Abstract
Nearfield proposes a shared-space readiness protocol for human-facing autonomous robots. The protocol addresses a gap between task-level robot performance and deployment-level human acceptance. A robot may complete a route, handoff, or assistance task while still creating confusion, discomfort, or trust loss for nearby people.
The system converts robot episodes into readiness reports through four stages: ingest, segmentation, scoring, and reporting. Inputs can include video, simulation rollouts, teleoperation traces, field logs, and operator notes. Outputs include a 0-100 readiness score, subdimension scores, risk labels, scenario comparison, and recommended deployment fixes.
Why this layer matters now
Professional service robots are leaving isolated industrial settings and entering places where non-expert humans share space with machines. The International Federation of Robotics reported nearly 200,000 professional service robots sold in 2024 and 9% global growth, indicating that human-facing deployments are no longer a niche concern.
As fleets grow, the cost of a poor field pilot rises. A failed public trial can hurt operator trust, damage vendor credibility, and slow adoption even when the robot is technically capable. The market therefore needs an intermediate readiness layer between internal engineering tests and real-world deployment.
Lessons from mature robotics products
Mature robotics companies do not sell capability in isolation. They package robots around operational workflows, fleet management, training, support, evidence trails, and specific deployment environments. Boston Dynamics Spot emphasizes enterprise deployment and fleet management; Agility Digit is packaged around warehouse workflows and operational visibility; hospital robots such as Relay and Moxi focus on delivery workflows and operational burden; service robot vendors such as PUDU and Starship succeed through repeatable site deployments.
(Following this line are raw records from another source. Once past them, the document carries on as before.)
theorem Part.raiseFault_critical {p : Part} {k : FaultKind} (h : hasFault p.mode.faults k = false)
    (hc : p.critical = false) (hk : k ∈ [.cavityOvertemp, .cavityNodeLost, .doorNodeLost, .nodeMap]) :
    p.raiseFault k = (p.latch k).criticalEffects := by
  have hclass : faultClass k = .critical := by revert hk; cases k <;> decide
  rw [Part.raiseFault, if_neg (by simp [h]), hclass]
  dsimp only
  rw [hc]
  rfl

theorem Part.raiseFault_steam {p : Part} {k : FaultKind} (h : hasFault p.mode.faults k = false)
    (hk : k ∈ [.boilerOverheat, .boilerNodeLost, .tankNodeLost, .fillFault, .drainTimeout]) :
    p.raiseFault k = (p.latch k).steamEffects := by
  have hclass : faultClass k = .steam := by revert hk; cases k <;> decide
  rw [Part.raiseFault, if_neg (by simp [h]), hclass]

/-! ### Steam faults (R81, R112, R142) -/

/-- R112: the sequencer leaves a boiler in FAULT alone. -/
theorem Part.descaleBoilerFault_leaves {p : Part} (h : p.boiler.state = .fault) :
    p.descaleBoilerFault.boiler = p.boiler ∧ p.descaleBoilerFault.power = p.power := by
  have hdrain (q : Part) (hq : q.boiler.state = .fault) :
      (q.directDrain .normal).boiler = q.boiler ∧ (q.directDrain .normal).power = q.power := by
    rw [Part.directDrain_fault hq]; exact ⟨rfl, rfl⟩
  unfold Part.descaleBoilerFault
  split
  case h_1 => exact ⟨rfl, rfl⟩
  case h_2 => exact hdrain _ h
  case h_3 => exact ⟨rfl, rfl⟩
  case h_8 => exact ⟨rfl, rfl⟩
  case h_9 => exact ⟨rfl, rfl⟩
  all_goals exact hdrain _ h

theorem Part.faultSettled_state (p : Part) : p.faultSettled.boiler.state = .fault := by
  unfold Part.faultSettled
  split
  · rw [Part.settleBlowdown_boiler]; rfl
  · rw [Part.refuseWaiting_boiler]; rfl

theorem Part.faultSettled_mode {p : Part} (h : p.program.state ≠ .boundaryWait) : p.faultSettled.mode = p.mode := by
  have haway : p.boilerFaulted.program.state ≠ .boundaryWait := h
  unfold Part.faultSettled
  split
  · rw [Part.settleBlowdown_elsewhere haway]; rfl
  · exact (Part.refuseWaiting_halts haway).mode

/-- R81: the boiler enters FAULT. -/
theorem Part.enterFault_leaves (p : Part) : p.enterFault.boiler.state = .fault
    ∧ p.enterFault.power.relay = p.power.relay
    ∧ (p.program.state ≠ .boundaryWait → p.enterFault.mode = p.mode) := by
  have hsupply : p.faultSettled.supply.relay = p.supply.relay := by rw [p.faultSettled_calm.supply]
  have hrelay : p.faultSettled.power.relay = p.power.relay := hsupply
  obtain ⟨hboiler, hpower⟩ := Part.descaleBoilerFault_leaves p.faultSettled_state
  rw [Part.enterFault_eq]
  split
  · next h => exact ⟨h, rfl, fun _ => rfl⟩
  split
  · exact ⟨by rw [hboiler, p.faultSettled_state], by rw [hpower, hrelay], fun h => by
      rw [Part.descaleBoilerFault_mode, Part.faultSettled_mode h]⟩
  · exact ⟨p.faultSettled_state, hrelay, Part.faultSettled_mode⟩

theorem Part.cancelStandby_leaves (p : Part) : p.cancelStandby.boiler = p.boiler ∧ p.cancelStandby.power = p.power
    ∧ p.cancelStandby.mode.mode = if p.mode.mode = .standbyPending then .active else p.mode.mode := by
  unfold Part.cancelStandby
  split
  · exact ⟨by simp, by simp, by simp⟩
  · exact ⟨rfl, rfl, rfl⟩

/-- R81, R142, R146: what a steam fault leaves. -/
theorem Part.steamEffects_leaves (p : Part) : p.steamEffects.boiler.state = .fault ∧ p.steamEffects.power.relay = false
    ∧ (p.program.state ≠ .boundaryWait →
      p.steamEffects.mode.mode = if p.mode.mode = .standbyPending then .active else p.mode.mode) := by
  obtain ⟨hstate, hrelay, hmode⟩ := p.withdrawBoiler.enterFault_leaves
  obtain ⟨hboiler, hpower, hcancelled⟩ := p.withdrawBoiler.enterFault.cancelStandby_leaves
  rw [Part.withdrawBoiler_program, Part.withdrawBoiler_mode] at hmode
  rw [Part.steamEffects, hboiler, hpower, hcancelled]
  exact ⟨hstate, hrelay.trans (Part.withdrawBoiler_relay p), fun h => by rw [hmode h]⟩

/-! ### FAN_STALL (R11, R146; log entry 18) -/

/-- R11: cooking in a fan mode, whose demand FAN_STALL removes. -/
def Part.fanHeat (p : Part) : Prop :=
  p.climate.state ∈ [.preheat, .regulate] ∧ ∃ c, p.climate.params = some c
    ∧ c.mode ∈ [.hotAir, .hotAirBottom, .grillFan, .steam, .combi]

theorem Part.stallEffects_fanHeat {p : Part} (h : p.fanHeat) : p.stallEffects = p.noDemand := by
  obtain ⟨hs, c, hc, hm⟩ := h
  have hactive : p.climate.state.active = true := by
    rw [ClimateState.active_iff]; simpa using hs
  simp [Part.stallEffects, hc, hactive, (HeatMode.fanMode_iff _).2 hm]

theorem Part.stallEffects_other {p : Part} (h : ¬p.fanHeat) : p.stallEffects = p := by
  unfold Part.stallEffects
  split
  · next c hc =>
    refine if_neg fun hb => h ?_
    rw [Bool.and_eq_true, ClimateState.active_iff, HeatMode.fanMode_iff] at hb
    exact ⟨by simpa using hb.1, c, hc, hb.2⟩
  · rfl

/-! ### Causes (section 8.5) -/

/-- R50: the cause of NODE_MAP. -/
theorem Ring.mapUnsound_iff (r : Ring) : (!r.mapSound) = true ↔ (∃ n ∈ r.nodes, n.mismatch = true)
    ∨ ∃ k ∈ [NodeKind.cavityTemp, .boiler, .waterTank, .door],
      r.linked k = false ∨ (r.nodes.filter (fun n => n.kind = k)).length ≠ 1 := by
  rw [Bool.not_eq_true', Bool.eq_false_iff, Ne, Ring.mapSound, Ring.mapNamesRequired, Bool.and_eq_true, Bool.and_eq_true,
    List.all_eq_true, List.all_eq_true, List.all_eq_true, not_and_or, not_and_or]
  simp only [decide_eq_true_eq, Bool.not_eq_true', not_forall, exists_prop, Bool.not_eq_false, Bool.not_eq_true,
    and_or_left, exists_or, requiredKinds, ne_eq]
  exact or_assoc.trans (or_comm.trans or_assoc)

end Sys2Proof.Machine
end

section
/-! SUPPORT. What the clearing of a fault leaves (R81, R112, R149), and FAULT_CLEAR. -/

namespace Sys2Proof.Machine

/-! ### The exit from FAULT (R81, R112) -/

theorem Part.directHeat_state (p : Part) (target : Int) (h : p.boiler.state ≠ .fault) :
    (p.directHeat target).boiler.state ≠ .fault := by
  unfold Part.directHeat
  split
  · exact nofun
  · exact h

theorem Part.descaleFilled_state (p : Part) (h : p.boiler.state ≠ .fault) : p.descaleFilled.boiler.state ≠ .fault := by
  unfold Part.descaleFilled
  split
  · exact Part.directHeat_state _ _ h
  · exact Part.directHeat_state _ _ h
  · exact h

/-- R66: a completed fill leaves no FAULT. -/
theorem Part.fillDone_state (p : Part) : p.fillDone.boiler.state ≠ .fault := by
  have hready (q : Part) : q.boilerReady.boiler.state ≠ .fault := by rw [q.boilerReady_state]; decide
  unfold Part.fillDone
  dsimp only
  split
  · unfold Part.boilerSteamOrReady
    split
    · exact nofun
    · exact hready _
  · rw [Part.normalFilled_eq]
    split
    · exact nofun
    · exact hready _
    · exact nofun
  · exact Part.descaleFilled_state _ (hready _)
  · exact Part.descaleFilled_state _ (hready _)
  all_goals exact hready _

theorem Part.startFill_state (p : Part) (purpose : Purpose) (next : Continuation) :
    (p.startFill purpose next).boiler.state ≠ .fault := by
  rw [Part.startFill_eq]
  repeat' split
  · exact Part.fillDone_state _
  · rw [Part.runFill_boiler]
    dsimp only
    split <;> decide
  · exact nofun

theorem Part.directFill_state {p : Part} (purpose : Purpose) (h : p.boiler.state ≠ .fault) :
    (p.directFill purpose).boiler.state ≠ .fault := by
  unfold Part.directFill
  split
  · exact Part.startFill_state _ _ _
  · exact h

theorem Part.descaleEnd_boiler (p : Part) :
    p.descaleEnd.boiler = { p.boiler with owner := .none, continuation := .none } := by
  unfold Part.descaleEnd
  split <;> rfl

theorem Part.nextRinse_state {p : Part} (h : p.boiler.state ≠ .fault) : p.nextRinse.boiler.state ≠ .fault := by
  unfold Part.nextRinse
  dsimp only
  split
  · exact Part.directFill_state _ h
  · rw [Part.descaleEnd_boiler]; exact h

/-- R105, R108, R109: a completed drain brings the boiler into no FAULT. -/
theorem Part.descaleDrained_state {p : Part} (h : p.boiler.state ≠ .fault) : p.descaleDrained.boiler.state ≠ .fault := by
  unfold Part.descaleDrained
  repeat' split
  · exact Part.directFill_state _ h
  · exact h
  · rw [Part.descaleEnd_boiler]; exact h
  · exact Part.nextRinse_state h
  · exact h

@[simp] theorem Part.directFill_mode (p : Part) (purpose : Purpose) : (p.directFill purpose).mode = p.mode := by
  unfold Part.directFill; split <;> simp
@[simp] theorem Part.scaleDescaled_mode (p : Part) : p.scaleDescaled.mode = p.mode := by simp [Part.scaleDescaled]
@[simp] theorem Part.descaleEnd_mode (p : Part) : p.descaleEnd.mode = p.mode := by
  unfold Part.descaleEnd; split <;> simp
@[simp] theorem Part.nextRinse_mode (p : Part) : p.nextRinse.mode = p.mode := by
  unfold Part.nextRinse; dsimp only; split <;> simp
@[simp] theorem Part.descaleDrained_mode (p : Part) : p.descaleDrained.mode = p.mode := by
  unfold Part.descaleDrained; repeat' split
  all_goals simp [Part.enterDose]

/-- R81, R112: the boiler leaves FAULT for a NORMAL drain where LOW_WET is wet, and else for EMPTY, from which the sequencer
may go on. -/
theorem Part.exitFault_eq {p : Part} (h : p.boiler.state = .fault) : p.exitFault =
    if p.ring.image.lowWet then p.startDrain .normal p.drainReport
    else if p.boiler.owner = .descale ∧ (p.descale.phase = .drainFirst ∨ p.descale.phase = .soakDrain) then
      Part.descaleDrained { p.boilerEmpty with descale.held := none }
    else p.boilerEmpty := by
  rw [Part.exitFault, if_neg (not_not.2 h)]
  rfl

theorem Part.exitFault_of_ne {p : Part} (h : p.boiler.state ≠ .fault) : p.exitFault = p := if_pos h

@[simp] theorem Part.exitFault_mode (p : Part) : p.exitFault.mode = p.mode := by
  by_cases h : p.boiler.state = .fault
  · rw [Part.exitFault_eq h]
    repeat' split
    all_goals simp
  · rw [Part.exitFault_of_ne h]

theorem Part.exitFault_state (p : Part) : p.exitFault.boiler.state ≠ .fault := by
  by_cases h : p.boiler.state = .fault
  · rw [Part.exitFault_eq h]
    repeat' split
    · rcases p.startDrain_state .normal p.drainReport with hs | hs <;> rw [hs] <;> decide
    · exact Part.descaleDrained_state nofun
    · exact nofun
  · rwa [Part.exitFault_of_ne h]

/-! ### The flag (R149) -/

/-- R149: the flag has been cleared, and SAFE_STOP has ended with the last critical one. -/
def Part.flagCleared (p : Part) (k : FaultKind) : Part :=
  if p.critical && !(p.unlatch k).critical && (p.unlatch k).mode.mode = .safeStop then (p.unlatch k).setMode .active
  else p.unlatch k

theorem Part.clearFault_eq (p : Part) (k : FaultKind) : p.clearFault k =
    if p.steamFault && !(p.flagCleared k).steamFault then (p.flagCleared k).exitFault else p.flagCleared k := rfl

theorem Part.flagCleared_leaves (p : Part) (k : FaultKind) :
    let q := p.flagCleared k
    q.mode.faults = p.mode.faults &&& ~~~ faultFlag k
      ∧ q.mode.first = (if p.mode.faults &&& ~~~ faultFlag k = 0 then none else p.mode.first)
      ∧ q.boiler = p.boiler ∧ q.climate = p.climate ∧ q.program = p.program ∧ q.ring = p.ring
      ∧ q.descale = p.descale
      ∧ q.mode.mode = (if p.critical = true ∧ (p.unlatch k).critical = false ∧ p.mode.mode = .safeStop then .active
          else p.mode.mode) := by
  have hmode : (p.unlatch k).mode.mode = p.mode.mode := rfl
  dsimp only
  unfold Part.flagCleared
  by_cases h : p.critical = true ∧ (p.unlatch k).critical = false ∧ p.mode.mode = .safeStop
  · rw [if_pos (by simp [h, hmode]), if_pos h, Part.setMode_mode]
    exact ⟨rfl, rfl, by simp, by simp, by simp, by simp, by simp, rfl⟩
  · rw [if_neg (by simpa [hmode, and_assoc] using h), if_neg h]
    exact ⟨rfl, rfl, rfl, rfl, rfl, rfl, rfl, rfl⟩

@[simp] theorem Part.clearFault_mode (p : Part) (k : FaultKind) : (p.clearFault k).mode = (p.flagCleared k).mode := by
  rw [Part.clearFault_eq]; split <;> simp

/-- R149: the fault set after a clearing is that of the flag's clearing, so are its classes. -/
theorem Part.clearFault_classes (p : Part) (k : FaultKind) :
    (p.clearFault k).mode.faults = p.mode.faults &&& ~~~ faultFlag k
      ∧ (p.clearFault k).critical = (p.unlatch k).critical
      ∧ (p.clearFault k).steamFault = (p.flagCleared k).steamFault := by
  have hfaults : (p.clearFault k).mode.faults = p.mode.faults &&& ~~~ faultFlag k := by
    rw [Part.clearFault_mode, (p.flagCleared_leaves k).1]
  exact ⟨hfaults, congrArg criticalLatched hfaults, by rw [Part.steamFault, Part.clearFault_mode]; rfl⟩

/-- R146: a kind is of one class, so the clearing that ends the critical faults leaves the steam faults as they are. -/
theorem Part.clearFault_oneClass {p : Part} {k : FaultKind} (hc : p.critical = true)
    (hr : (p.clearFault k).critical = false) : (p.clearFault k).steamFault = p.steamFault := by
  have hset := (p.clearFault_classes k).1
  obtain ⟨j, hj, hf⟩ := (criticalLatched_iff _).1 hc
  have hj' : ¬hasFault (p.clearFault k).mode.faults j = true := fun h => by
    have hlatched : (p.clearFault k).critical = true := (criticalLatched_iff _).2 ⟨j, hj, h⟩
    rw [hr] at hlatched
    cases hlatched
  rw [hset, hasFault_clear, hf] at hj'
  have hjk : j = k := by simpa using hj'
  subst hjk
  simp only [Part.steamFault, hset, steamLatched, hasFault_clear]
  revert hj
  cases j <;> simp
Nearfield should therefore position itself as a layer that fits into deployment operations. It should evaluate episodes from existing robot workflows instead of asking customers to replace their robot stack. The product becomes more credible when it speaks the language of site readiness, fleet updates, evidence, operator review, and deployment gates.
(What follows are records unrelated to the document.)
-- ==== Sys2Proof/Laws/Ops.lean ====
section
/-! SUPPORT. The operations over the block's registers: what a bank reads as, what the phase of a state in the invariant is,
how a host operation ends, and what taking an error leaves. -/

namespace Sys2Proof.Machine

/-! Reading a bank. -/

namespace State

theorem handle_of_getElem? {s : State} {c : Nat} {h : Handle} (hc : s.handles[c]? = some h) : s.handle c = h := by
  simp [handle, hc]

theorem getElem?_handle {s : State} {c : Nat} (hc : c < s.handles.length) : s.handles[c]? = some (s.handle c) := by
  simp [handle, hc]

theorem handle_mem {s : State} {c : Nat} (hc : c < s.handles.length) : s.handle c ∈ s.handles :=
  List.mem_of_getElem? (getElem?_handle hc)

/-- A change of bank `c` is a write of bank `c`. -/
theorem modify_eq_set {s : State} {c : Nat} (f : Handle → Handle) :
    s.handles.modify c f = s.handles.set c (f (s.handle c)) := by
  apply List.ext_getElem?
  intro i
  rw [List.getElem?_modify, List.getElem?_set]
  by_cases hi : c = i
  · subst hi
    by_cases hl : c < s.handles.length
    · simp [handle, hl]
    · simp [hl]
  · simp [hi]

@[simp] theorem forEachChip_cfg (f : Nat → State → State) (hf : ∀ c s, (f c s).cfg = s.cfg) (k : Nat) (s : State) :
    (s.forEachChip f k).cfg = s.cfg := by
  induction k with
  | zero => rfl
  | succ k ih => simp [forEachChip, hf, ih]

/-- R210, R213, R216: a change of every bank. -/
theorem forEachChip_onHandle (f : Nat → Handle → Handle) (k : Nat) (s : State) :
    s.forEachChip (fun c s => s.onHandle c (f c)) k =
      { s with handles := s.handles.mapIdx fun c h => if c < k then f c h else h } := by
  induction k with
  | zero =>
    have h : (s.handles.mapIdx fun c h => if c < 0 then f c h else h) = s.handles := by
      apply List.ext_getElem?
      intro i
      simp
    rw [h]
    rfl
  | succ k ih =>
    rw [forEachChip, ih]
    simp only [onHandle]
    congr 1
    apply List.ext_getElem?
    intro i
    rw [List.getElem?_modify, List.getElem?_mapIdx, List.getElem?_mapIdx]
    cases s.handles[i]? with
    | none => simp
    | some h =>
      rcases Nat.lt_trichotomy i k with h1 | h1 | h1
      · simp [h1, Nat.lt_succ_of_lt h1, Nat.ne_of_gt h1]
      · simp [h1]
      · have h2 : ¬ i < k := by omega
        have h3 : ¬ i < k + 1 := by omega
        simp [h2, h3, Nat.ne_of_lt h1]

theorem mapIdx_of_lt {f : Nat → Handle → Handle} {l : List Handle} {k : Nat} (hk : l.length ≤ k) :
    (l.mapIdx fun c h => if c < k then f c h else h) = l.mapIdx f := by
  apply List.ext_getElem?
  intro i
  rw [List.getElem?_mapIdx, List.getElem?_mapIdx]
  by_cases hi : i < l.length
  · simp [hi, show i < k by omega]
  · simp [hi]

/-! The phase of a state. -/

theorem idle_iff {s : State} : s.idle = true ↔ ∀ h ∈ s.handles, h.est = .idle := by simp [idle]

/-- A bank that is not Idle keeps the block from being Idle. -/
theorem not_idle {s : State} {l : List Handle} {x : Handle} (hm : x ∈ l) (hl : s.handles = l) (he : x.est ≠ .idle) :
    s.idle = false := by
  by_contra h
  exact he (idle_iff.1 (by simpa using h) x (hl ▸ hm))

theorem filling_iff {s : State} : s.filling = true ↔ ∀ h ∈ s.handles, h.est = .filling := by simp [filling]

theorem Inv.chips_pos {s : State} (h : s.Inv) : 0 < s.cfg.chips := Nat.zero_lt_of_lt h.curW_lt

theorem Inv.mem_handle {s : State} (h : s.Inv) {c : Nat} (hc : c < s.cfg.chips) : s.handle c ∈ s.handles :=
  handle_mem (by rw [h.banks]; exact hc)

theorem Inv.getElem?_handle {s : State} (h : s.Inv) {c : Nat} (hc : c < s.cfg.chips) :
    s.handles[c]? = some (s.handle c) := State.getElem?_handle (by rw [h.banks]; exact hc)

theorem Inv.exists_mem {s : State} (h : s.Inv) : ∃ x, x ∈ s.handles := ⟨_, h.mem_handle h.chips_pos⟩

theorem Inv.not_both {s : State} (h : s.Inv) (hi : s.idle = true) (hf : s.filling = true) : False := by
  obtain ⟨x, hx⟩ := h.exists_mem
  have := (idle_iff.1 hi x hx).symm.trans (filling_iff.1 hf x hx)
  cases this

theorem Inv.idle_of_resting {s : State} (hr : s.Resting) : s.idle = true := idle_iff.2 hr.1

theorem Inv.filling_of_streaming {s : State} (hr : s.Streaming) : s.filling = true := filling_iff.2 hr.1

theorem Inv.resting {s : State} (h : s.Inv) (hi : s.idle = true) : s.Resting := by
  rcases h.phase with hp | hp
  · exact hp
  · exact (h.not_both hi (Inv.filling_of_streaming hp)).elim

theorem Inv.streaming {s : State} (h : s.Inv) (hf : s.filling = true) : s.Streaming := by
  rcases h.phase with hp | hp
  · exact (h.not_both (Inv.idle_of_resting hp) hf).elim
  · exact hp

theorem Inv.filling_eq_false {s : State} (h : s.Inv) (hi : s.idle = true) : s.filling = false := by
  by_contra hf
  exact h.not_both hi (by simpa using hf)

theorem Inv.idle_eq_false {s : State} (h : s.Inv) (hf : s.filling = true) : s.idle = false := by
  by_contra hi
  exact h.not_both (by simpa using hi) hf

theorem Inv.idle_or_filling {s : State} (h : s.Inv) : s.idle = true ∨ s.filling = true := by
  rcases h.phase with hp | hp
  · exact .inl (Inv.idle_of_resting hp)
  · exact .inr (Inv.filling_of_streaming hp)

theorem Inv.off_of_ne {s : State} (h : s.Inv) {c : Nat} (hc : c ≠ s.curW) : (s.handle c).off = 0 := by
  by_cases hl : c < s.cfg.chips
  · exact h.parked c hl hc
  · have : s.handles[c]? = none := by rw [List.getElem?_eq_none_iff, h.banks]; omega
    simp [handle, this, Handle.reset]

theorem Inv.off_of_soff {s : State} (h : s.Inv) (hs : s.soff = 0) (c : Nat) : (s.handle c).off = 0 := by
  by_cases hc : c = s.curW
  · rw [hc, ← h.soff_eq, hs]
  · exact h.off_of_ne hc

theorem Inv.off_mem {s : State} (h : s.Inv) (hs : s.soff = 0) {x : Handle} (hx : x ∈ s.handles) : x.off = 0 := by
  obtain ⟨i, hi, rfl⟩ := List.mem_iff_getElem.1 hx
  have := h.off_of_soff hs i
  rwa [handle_of_getElem? (List.getElem?_eq_getElem hi)] at this

/-- R33: when the block is Idle, every bank is as an abort would leave it. -/
theorem Inv.aborted_eq {s : State} (h : s.Inv) (hi : s.idle = true) : s.handles.map Handle.aborted = s.handles := by
  have hs := h.rest_soff (h.resting hi)
  conv_rhs => rw [← List.map_id s.handles]
  apply List.map_congr_left
  intro x hx
  have h1 := h.off_mem hs hx
  have h2 := idle_iff.1 hi x hx
  cases x
  simp_all [Handle.aborted]

/-! How a bus procedure and a host operation end. -/

theorem onBus_ok {α : Type} {f : Bus → Res Bus α} {s : State} {a : α} {b : Bus} (h : f s.bus = .ok a b) :
    s.onBus f = .ok a { s with bus := b } := by simp [onBus, h]

theorem onBus_raise {α : Type} {f : Bus → Res Bus α} {s : State} {e : ErrorKind} {c : Nat} {b : Bus}
    (h : f s.bus = .raise e c b) : s.onBus f = .raise e c { s with bus := b } := by simp [onBus, h]

/-- R256: what taking an error leaves. -/
theorem takeError_eq (s : State) (e : ErrorKind) (c : Nat) :
    s.takeError e c =
      { s with
        handles := s.handles.map Handle.aborted
        soff := 0
        bus := s.abort.bus
        responses := s.responses ++ [errResponse e c] } := rfl

/-- R256 step 1 with no select asserted. -/
theorem release_none {s : State} (h : s.bus.cs = none) : s.release = s.bus := by simp [release, h]

/-- R256 step 1 with a select asserted: it is deasserted. -/
theorem release_some {s : State} {j : Nat} (h : s.bus.cs = some j) : s.release = s.bus.desel s.cfg j := by
  simp [release, h]

/-- The bus of an operation of the Idle block that has been aborted. -/
theorem abort_bus_idle {s : State} (h : s.idle = true) : s.abort.bus = s.release := by simp [abort_bus, h]

/-- R301, U4: the bus of an aborted write session. -/
theorem abort_bus_session {s : State} (h : s.idle = false) : s.abort.bus = s.release.loseBuffers := by
  simp [abort_bus, h]

/-- R256, U4: an error that ends a write session with every select deasserted. -/
theorem takeError_session_none {s : State} (hcs : s.bus.cs = none) (hi : s.idle = false) (e : ErrorKind) (c : Nat) :
    s.takeError e c = { s with
        handles := s.handles.map Handle.aborted
        soff := 0
        bus := s.bus.loseBuffers
        responses := s.responses ++ [errResponse e c] } := by
  rw [takeError_eq, abort_bus_session hi, release_none hcs]

/-- R256, U4: an error that ends a write session while chip `j` is selected. -/
theorem takeError_session_some {s : State} {j : Nat} (hcs : s.bus.cs = some j) (hi : s.idle = false) (e : ErrorKind) (c : Nat) :
    s.takeError e c = { s with
        handles := s.handles.map Handle.aborted
        soff := 0
        bus := (s.bus.desel s.cfg j).loseBuffers
        responses := s.responses ++ [errResponse e c] } := by
  rw [takeError_eq, abort_bus_session hi, release_some hcs]

theorem refuse_eq (s : State) (e : ErrorKind) :
    s.refuse e = { s with responses := s.responses ++ [errResponse e 0] } := rfl

theorem conclude_ok (s : State) (low : List Byte → Byte) (data : List Byte) :
    conclude low (.ok data s) = { s with responses := s.responses ++ [okResponse data (low data)] } := rfl

theorem conclude_raise (s : State) (low : List Byte → Byte) (e : ErrorKind) (c : Nat) :
    conclude low (.raise e c s) = s.takeError e c := rfl

end State

@[simp] theorem firstError_nil : firstError [] = none := rfl
@[simp] theorem firstError_true (e : ErrorKind) (l : List (Bool × ErrorKind)) :
    firstError ((true, e) :: l) = firstError l := rfl
@[simp] theorem firstError_false (e : ErrorKind) (l : List (Bool × ErrorKind)) :
    firstError ((false, e) :: l) = some e := rfl

theorem perform_refused {checks : List (Bool × ErrorKind)} {e : ErrorKind} (h : firstError checks = some e)
    (low : List Byte → Byte) (body : State → Res State (List Byte)) (s : State) :
    perform checks low body s = .next { s with responses := s.responses ++ [errResponse e 0] } := by
  simp [perform, operate, h, State.refuse_eq]

theorem perform_ok {checks : List (Bool × ErrorKind)} (h : firstError checks = none)
    {low : List Byte → Byte} {body : State → Res State (List Byte)} {s t : State} {data : List Byte}
    (hb : body s = .ok data t) :
    perform checks low body s = .next { t with responses := t.responses ++ [okResponse data (low data)] } := by
  simp [perform, operate, h, hb, State.conclude_ok]

theorem perform_raise {checks : List (Bool × ErrorKind)} (h : firstError checks = none)
    {low : List Byte → Byte} {body : State → Res State (List Byte)} {s t : State} {e : ErrorKind} {c : Nat}
    (hb : body s = .raise e c t) :
    perform checks low body s = .next (t.takeError e c) := by
  simp [perform, operate, h, hb, State.conclude_raise]

/-- The body of a bus procedure with no data, ending normally. -/
theorem busBody_ok {f : Bus → Res Bus Unit} {s : State} {b : Bus} (h : f s.bus = .ok () b) :
    busBody f s = .ok [] { s with bus := b } := by simp [busBody, State.onBus_ok h]

theorem busBody_raise {f : Bus → Res Bus Unit} {s : State} {e : ErrorKind} {c : Nat} {b : Bus}
    (h : f s.bus = .raise e c b) : busBody f s = .raise e c { s with bus := b } := by
  simp [busBody, State.onBus_raise h]

/-- R162, R256: an operation of the Idle block that ends in an error with no select asserted keeps every register. -/
theorem takeError_idle_none {s : State} (h : s.Inv) (hi : s.idle = true) {b : Bus} (hcs : b.cs = none)
    (e : ErrorKind) (c : Nat) :
    State.takeError e c { s with bus := b } = { s with bus := b, responses := s.responses ++ [errResponse e c] } := by
  rw [State.takeError_eq, State.abort_bus_idle (s := { s with bus := b }) hi, State.release_none hcs]
  simp [h.aborted_eq hi, h.rest_soff (h.resting hi)]

/-- R162, R256: the same with a select asserted, which is deasserted. -/
theorem takeError_idle_some {s : State} (h : s.Inv) (hi : s.idle = true) {b : Bus} {j : Nat} (hcs : b.cs = some j)
    (e : ErrorKind) (c : Nat) :
    State.takeError e c { s with bus := b } =
      { s with bus := b.desel s.cfg j, responses := s.responses ++ [errResponse e c] } := by
  rw [State.takeError_eq, State.abort_bus_idle (s := { s with bus := b }) hi, State.release_some hcs]
  simp [h.aborted_eq hi, h.rest_soff (h.resting hi)]

end Sys2Proof.Machine
end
Task success is an incomplete signal
Existing robotics validation commonly emphasizes navigation success, manipulation success, collision avoidance, latency, uptime, and runtime safety. These are necessary signals, but they do not fully capture what people experience near the robot.
Human-space readiness asks different questions: can people understand the robot's next move, does the robot preserve personal space, does it create enough response time, does it match the social context, and does it recover clearly when an encounter changes?
Integration surfaces
Nearfield should accept evidence from the surfaces mature robot products already create: fleet logs, video, simulation rollouts, and operator notes. This keeps the product practical. A robot team should not need to rebuild its autonomy stack to receive a readiness report.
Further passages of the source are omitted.